**Required action**
Every line of the data must be set down exactly as shown.

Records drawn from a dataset
-- ==== Sys2Proof/Config.lean ====
section
/-! DEFINITION. The configuration record `cfg` of 00_scope.md R9: everything the source leaves to
the platform, as plain data, the free value of every draw and each hart's initial SSIP (the free value of
the order of events, `Config.freeEvent`, stands beside `Event` in Syntax.lean). No step writes the configuration. -/

namespace Sys2Proof

/-- A run of consecutive hart indices mapped to consecutive platform harts: the next `count` indices
of the device stand for the harts `first`, `first + 1`, … . A list of runs gives the map `d.hart` of
R9; any map is a list of runs of one. -/
structure HartRun where
  first : Nat
  count : Nat
  deriving DecidableEq, Repr

/-- An MTIMER device (R9, R52, R100): its harts, its two independent base addresses, and which
physical MTIME register it uses (R103: several devices may name one cell). -/
structure Mtimer where
  harts        : List HartRun
  mtimeBase    : Nat
  mtimecmpBase : Nat
  mtimeCell    : Nat
  deriving DecidableEq, Repr

/-- An MSWI or an SSWI device (R9, R53, R54): its harts and its base address. -/
structure SwiDevice where
  harts : List HartRun
  base  : Nat
  deriving DecidableEq, Repr

/-- A device of the platform, by kind and place in the configuration's list. -/
inductive DeviceId where
  | mtimer (t : Nat)
  | mswi (m : Nat)
  | sswi (s : Nat)
  deriving DecidableEq, Repr

/-- `cfg.bad_access` (R9, R64): what an access the source does not define does. -/
inductive BadAccess where
  | refuse
  | fault
  | ignore
  deriving DecidableEq, Repr

/-- `cfg.mtime_wrap` (R9, R107): what a tick does at the top of the range. -/
inductive MtimeWrap where
  | wrap
  | stuck
  deriving DecidableEq, Repr

/-- The configuration record (R9). `denied` lists the pairs on which the predicate
`cfg.may_access(master, device)` is false (R183): a platform has finitely many masters and devices.
`refFreqHz` holds whole hertz only, where R9 says "positive number" (DESIGN CHOICE, log 27). -/
structure Config where
  mtimers      : List Mtimer
  mswis        : List SwiDevice
  sswis        : List SwiDevice
  refFreqHz    : Nat
  halfAccess64 : Bool
  badAccess    : BadAccess
  mtimeWrap    : MtimeWrap
  denied       : List (Nat × DeviceId)
  deriving DecidableEq, Repr

/-- THE FREE VALUE (a "draw", R14): nothing constrains it. A step that needs a draw takes the value
at the state's counter `draws` and advances the counter, so every draw is a fresh one (log 3). -/
opaque Config.freeNat : Nat → Nat

/-- THE FREE VALUE of a hart's SSIP at the start of the run (U21, N14; log 9): one bit for each hart, which
nothing constrains and which stays the same for the whole run. -/
opaque Config.initialSsip : Nat → Bool

/-- The hart map in which index `i` stands for hart `first + i`, for `n` harts. -/
def HartRun.block (first n : Nat) : List HartRun := [{ first := first, count := n }]

/-- The CLINT-compatible configuration for a CLINT at base `B` with `n` harts (R57, R58): one MSWI at
`B`, one MTIMER with its compare registers at `B + 0x4000` and MTIME at `B + 0xBFF8`, no SSWI. Which of
the two MTIMER regions comes first is from general knowledge (G7). The open parameters have R9's
defaults. -/
def Config.clint (B n : Nat) : Config where
  mtimers      := [{ harts := HartRun.block 0 n, mtimeBase := B + 0xBFF8,
                     mtimecmpBase := B + 0x4000, mtimeCell := 0 }]
  mswis        := [{ harts := HartRun.block 0 n, base := B }]
  sswis        := []
  refFreqHz    := 10000000
  halfAccess64 := false
  badAccess    := .refuse
  mtimeWrap    := .wrap
  denied       := []

/-- The configuration State.reset carries (DESIGN CHOICE, unsafe, log 1): the CLINT-compatible layout
at 0x0200_0000 and one SSWI at 0x02F0_0000, the example bases of 95_test_vectors.md section 4, with
4095 harts, the most a device serves (R8), so that every hart index has its register. Statements
quantify over every configuration. -/
def Config.standard : Config :=
  { Config.clint 0x02000000 4095 with
    sswis := [{ harts := HartRun.block 0 4095, base := 0x02F00000 }] }

end Sys2Proof
end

**Answer box**
-- ==== Sys2Proof/Config.lean ====
section
/-! DEFINITION. The configuration record `cfg` of 00_scope.md R9: everything the source leaves to
the platform, as plain data, the free value of every draw and each hart's initial SSIP (the free value of
the order of events, `Config.freeEvent`, stands beside `Event` in Syntax.lean). No step writes the configuration. -/

namespace Sys2Proof

/-- A run of consecutive hart indices mapped to consecutive platform harts: the next `count` indices
of the device stand for the harts `first`, `first + 1`, … . A list of runs gives the map `d.hart` of
R9; any map is a list of runs of one. -/
structure HartRun where
  first : Nat
  count : Nat
  deriving DecidableEq, Repr

/-- An MTIMER device (R9, R52, R100): its harts, its two independent base addresses, and which
physical MTIME register it uses (R103: several devices may name one cell). -/
structure Mtimer where
  harts        : List HartRun
  mtimeBase    : Nat
  mtimecmpBase : Nat
  mtimeCell    : Nat
  deriving DecidableEq, Repr

/-- An MSWI or an SSWI device (R9, R53, R54): its harts and its base address. -/
structure SwiDevice where
  harts : List HartRun
  base  : Nat
  deriving DecidableEq, Repr

/-- A device of the platform, by kind and place in the configuration's list. -/
inductive DeviceId where
  | mtimer (t : Nat)
  | mswi (m : Nat)
  | sswi (s : Nat)
  deriving DecidableEq, Repr

/-- `cfg.bad_access` (R9, R64): what an access the source does not define does. -/
inductive BadAccess where
  | refuse
  | fault
  | ignore
  deriving DecidableEq, Repr

/-- `cfg.mtime_wrap` (R9, R107): what a tick does at the top of the range. -/
inductive MtimeWrap where
  | wrap
  | stuck
  deriving DecidableEq, Repr

/-- The configuration record (R9). `denied` lists the pairs on which the predicate
`cfg.may_access(master, device)` is false (R183): a platform has finitely many masters and devices.
`refFreqHz` holds whole hertz only, where R9 says "positive number" (DESIGN CHOICE, log 27). -/
structure Config where
  mtimers      : List Mtimer
  mswis        : List SwiDevice
  sswis        : List SwiDevice
  refFreqHz    : Nat
  halfAccess64 : Bool
  badAccess    : BadAccess
  mtimeWrap    : MtimeWrap
  denied       : List (Nat × DeviceId)
  deriving DecidableEq, Repr

/-- THE FREE VALUE (a "draw", R14): nothing constrains it. A step that needs a draw takes the value
at the state's counter `draws` and advances the counter, so every draw is a fresh one (log 3). -/
opaque Config.freeNat : Nat → Nat

/-- THE FREE VALUE of a hart's SSIP at the start of the run (U21, N14; log 9): one bit for each hart, which
nothing constrains and which stays the same for the whole run. -/
opaque Config.initialSsip : Nat → Bool

/-- The hart map in which index `i` stands for hart `first + i`, for `n` harts. -/
def HartRun.block (first n : Nat) : List HartRun := [{ first := first, count := n }]

/-- The CLINT-compatible configuration for a CLINT at base `B` with `n` harts (R57, R58): one MSWI at
`B`, one MTIMER with its compare registers at `B + 0x4000` and MTIME at `B + 0xBFF8`, no SSWI. Which of
the two MTIMER regions comes first is from general knowledge (G7). The open parameters have R9's
defaults. -/
def Config.clint (B n : Nat) : Config where
  mtimers      := [{ harts := HartRun.block 0 n, mtimeBase := B + 0xBFF8,
                     mtimecmpBase := B + 0x4000, mtimeCell := 0 }]
  mswis        := [{ harts := HartRun.block 0 n, base := B }]
  sswis        := []
  refFreqHz    := 10000000
  halfAccess64 := false
  badAccess    := .refuse
  mtimeWrap    := .wrap
  denied       := []

/-- The configuration State.reset carries (DESIGN CHOICE, unsafe, log 1): the CLINT-compatible layout
at 0x0200_0000 and one SSWI at 0x02F0_0000, the example bases of 95_test_vectors.md section 4, with
4095 harts, the most a device serves (R8), so that every hart index has its register. Statements
quantify over every configuration. -/
def Config.standard : Config :=
  { Config.clint 0x02000000 4095 with
    sswis := [{ harts := HartRun.block 0 4095, base := 0x02F00000 }] }

end Sys2Proof
end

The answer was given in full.